A Crozon, dans le Finistère, se trouve une bibliothèque qui contient un rayon un peu à part. Il s’agit de manuscrits qui n’ont pas trouvé d’éditeurs. Ils ont tous été refusés et leur condition pour avoir une place sur ce rayonnage : que l’auteur vienne en personne déposer son manuscrit. Le bibliothécaire, Gourvec, à l’origine de cette initiative, est décédé et son employée s’occupe désormais seule de la bibliothèque et a quelque peu oublié tous ces manuscrits à l’abandon qui ne suscitent l’intérêt de personne .
Mais cela est sur le point de changer lorsqu’une jeune éditrice travaillant chez Grasset, en vacances chez ses parents, accompagnée de son conjoint qui n’est autre qu’un auteur qu’elle a publié, va découvrir une véritable pépite parmi ces manuscrits. Enthousiaste, la jeune femme se met en tête de publier cet ouvrage. L’éditrice et son comparse enquêtent sur l’identité de l’auteur qui s’avère être un certain Henri Pick maintenant décédé, pizzaïolo toute sa vie durant et l’auteur secret d’un seul livre semble-t-il… Lorsqu’ils rendent visite à la femme de Pick, cette dernière est très dubitative quant au fait que son mari ait écrit un roman. Il n’écrivait jamais une ligne, pas même une carte postale ni sa liste de courses !
Cet événement aura des répercussions surprenantes dans la vie de moult personnages : l’épouse et la fille d’Henri Pick subitement sous les feux des projecteurs, l’éditrice ayant fait cette drôle de découverte, perçue comme brillante, capable de dénicher la petite pépite, la bibliothécaire de Crozon qui jusque-là végétait dans sa vie personnelle comme professionnelle et que cette découverte va profondément changer mais également le destin du journaliste et critique Jean-Pierre Rouche s’en trouve bouleversé, celui dont l’heure de gloire est aussi passée que son vieil imperméable élimé et qui voit dans cet événement matière à enquêter. Ce dernier est persuadé qu’il y a méprise sur l’auteur de ce manuscrit et cette drôle d’enquête improbable et souvent auréolée de malchance pour ce pauvre hère va le mener, ainsi que le lecteur, à d’étonnantes surprises…

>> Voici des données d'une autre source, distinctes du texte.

-- ==== Sys2Proof/Machine/Encoder.lean ====
section
/-! DEFINITION. GVENC (40_encode.md R100-R105). -/

namespace Sys2Proof.Machine

/-- GVENC on a GVC that is not stopped: check all BL target bytes in ascending order, then write them, advance OUT_PTR
modulo 2^AW and set LEN (R100, R101). -/
def encodeAndAppend (s : State) : State :=
  match firstInaccessible (writableAt s) s.outPtr.toNat (quadBlockLength s.v) with
  | some a => raiseFault .writeFault a (encode .gvenc) s
  | none =>
    { s with
      mem := Memory.writeBytes s.mem s.outPtr.toNat (blockOf s.v)
      outPtr := truncAW s.params (s.outPtr.toNat + quadBlockLength s.v)
      len := BitVec.ofNat 32 (quadBlockLength s.v) }

/-- GVENC (R100). -/
def execGvenc (s : State) : Host.Outcome State Fault Refusal := unlessFaulted s (encodeAndAppend s)

end Sys2Proof.Machine
end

Mon avis sur cette cuvée Foenkinos !

Il a bien fait de s’essayer à cette enquête littéraire, Foenkinos car c’est habilement mené et le suspense est préservé jusqu’à la révélation finale qui surprendra certainement plus d’un lecteur ! Il nous régale d’un ton qui se veut léger et badin dans un univers fortement littéraire. Les plaisanteries, pour certaines du moins, sont peut-être davantage destinées à un public d’initiés quoique… Il en profite pour épingler le monde de l’édition, des critiques, des auteurs en n’hésitant pas à les caricaturer parfois, avec un style soigné, des observations affûtées sur les êtres qui s’apparentent à des maximes arrangées à sa propre sauce. Il épingle une société si vite éblouie et qui privilégie le fond à la forme ce qui explique un succès littéraire lié bien plus à l’histoire de la découverte qu’au roman lui-même et qui, dans d’autres circonstances, aurait très bien pu passer inaperçu !
Mon seul regret est que, pour avoir situé son intrigue dans un lieu plutôt inspirant, Foenkinos ne nous ait pas donné à voir les charmes de Crozon où il situe une bonne partie de l’intrigue sans jamais en restituer ses spécificités.
Amateur de littérature, d’enquête ou les deux, inconditionnels de Foenkinos, ce livre est fait pour vous. Et si vous ne connaissez pas encore ce romancier, il est toujours temps d’y remédier avec ce réjouissant Mystère Henri Pick.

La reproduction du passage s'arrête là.